Stored records
-- ==== Sys2Proof/Laws/Session.lean ====
section
/-!
SUPPORT. Running the lines of a host program (30_encoding.md R59, R60): one list after another, and one written line; how a session starts and
what it can answer (60_exceptions.md R80, R81).
-/

namespace Sys2Proof.Machine

/-- Lines after lines. -/
theorem runLines_append {a b : List Line} {s t : State} (h : runLines a s = .next t) :
    runLines (a ++ b) s = runLines b t := by
  induction a generalizing s with
  | nil =>
    cases h
    rfl
  | cons l a ih =>
    rw [runLines] at h
    rw [List.cons_append, runLines]
    split at h
    · exact ih h
    · cases h
    · cases h

/-- Writing a number to a register other than CMD. -/
theorem runLine_wr {n : Nat} {r : Reg} (h : regAt (BitVec.ofNat 8 n) = r) (hr : r ≠ .cmd) (d : Word) (s : State) :
    runLine (wr n (.lit d)) s = .next (writeReg r d s) := by
  have hn : BitVec.ofNat 8 n ≠ 0x00#8 := by
    intro h0
    rw [h0, regAt_zero] at h
    exact hr h.symm
  have hw := hostWrite_of_ne hn d s
  rw [h] at hw
  exact hw

/-- Writing a command word. -/
theorem runLine_cmd (d : Nat) (s : State) : runLine (wrLit 0 d) s = exec (decode (BitVec.ofNat 16 d)) s :=
  hostWrite_cmd _ s

@[simp] theorem packSucceeded_answer (b : Option Name) (w : Word) (s : State) :
    packSucceeded (answer b w s) = (w == 0x0001#16) := rfl

/-- The start of a session is a PACK and the host's read of its status. -/
theorem runLines_sessionStart (s : State) :
    runLines (expandAll sessionStart) s =
      .next (answer none ((packWith Config.fieldTable s).txStatus.setWidth 16) (packWith Config.fieldTable s)) := by
  have hp : runLine (wrLit 0 1) s = .next (packWith Config.fieldTable s) := runLine_cmd 1 s
  have hc : reservedCodeAt 0x01#8 (packWith Config.fieldTable s) = none := by
    refine reservedCodeAt_eq_none (fun c h => ?_)
    have ht : regAt 0x01#8 = .status .tx := by decide
    cases ht.symm.trans h
    unfold packWith
    split <;> simp [statusOf, raiseError, setStatus, codeOk, codeError, codeReserved]
  have hr : runLine (.read 0x01#8 none) (packWith Config.fieldTable s) =
      .next (answer none ((packWith Config.fieldTable s).txStatus.setWidth 16) (packWith Config.fieldTable s)) := by
    rw [runLine, transact, hc]
    rfl
  show runLines [wrLit 0 1, .read 0x01#8 none] s = _
  simp only [runLines, hp, hr]

/-- Everything a session can answer: it ends after a failed PACK without an outcome, or all its rounds run. -/
theorem runSession_cases {rounds : List (List Byte)} {s t : State} {o : Option SessionOutcome}
    (h : runSession rounds s = .next (t, o)) :
    (o = none ∧ packSucceeded t = false ∧ runLines (expandAll sessionStart) s = .next t) ∨
    (∃ u, o = some (sessionOutcome rounds.length t) ∧ packSucceeded u = true ∧
      runLines (expandAll sessionStart) s = .next u ∧ runLines (expandAll (sessionRounds rounds)) u = .next t) := by
  rw [runSession, runLines_sessionStart] at h
  rw [runLines_sessionStart]
  simp only at h
  split at h
  · next hv =>
    split at h
    · cases h
    · cases h
    · next hr =>
      cases h
      exact .inr ⟨_, rfl, hv, rfl, hr⟩
  · next hv =>
    cases h
    exact .inl ⟨rfl, by simpa using hv, rfl⟩

end Sys2Proof.Machine
end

WHAT IS REQUIRED. All lines above containing the string "ofNat": copy each one.

TASK RESPONSE.
theorem runLine_wr {n : Nat} {r : Reg} (h : regAt (BitVec.ofNat 8 n) = r) (hr : r ≠ .cmd) (d : Word) (s : State) :
  have hn : BitVec.ofNat 8 n ≠ 0x00#8 := by
theorem runLine_cmd (d : Nat) (s : State) : runLine (wrLit 0 d) s = exec (decode (BitVec.ofNat 16 d)) s :=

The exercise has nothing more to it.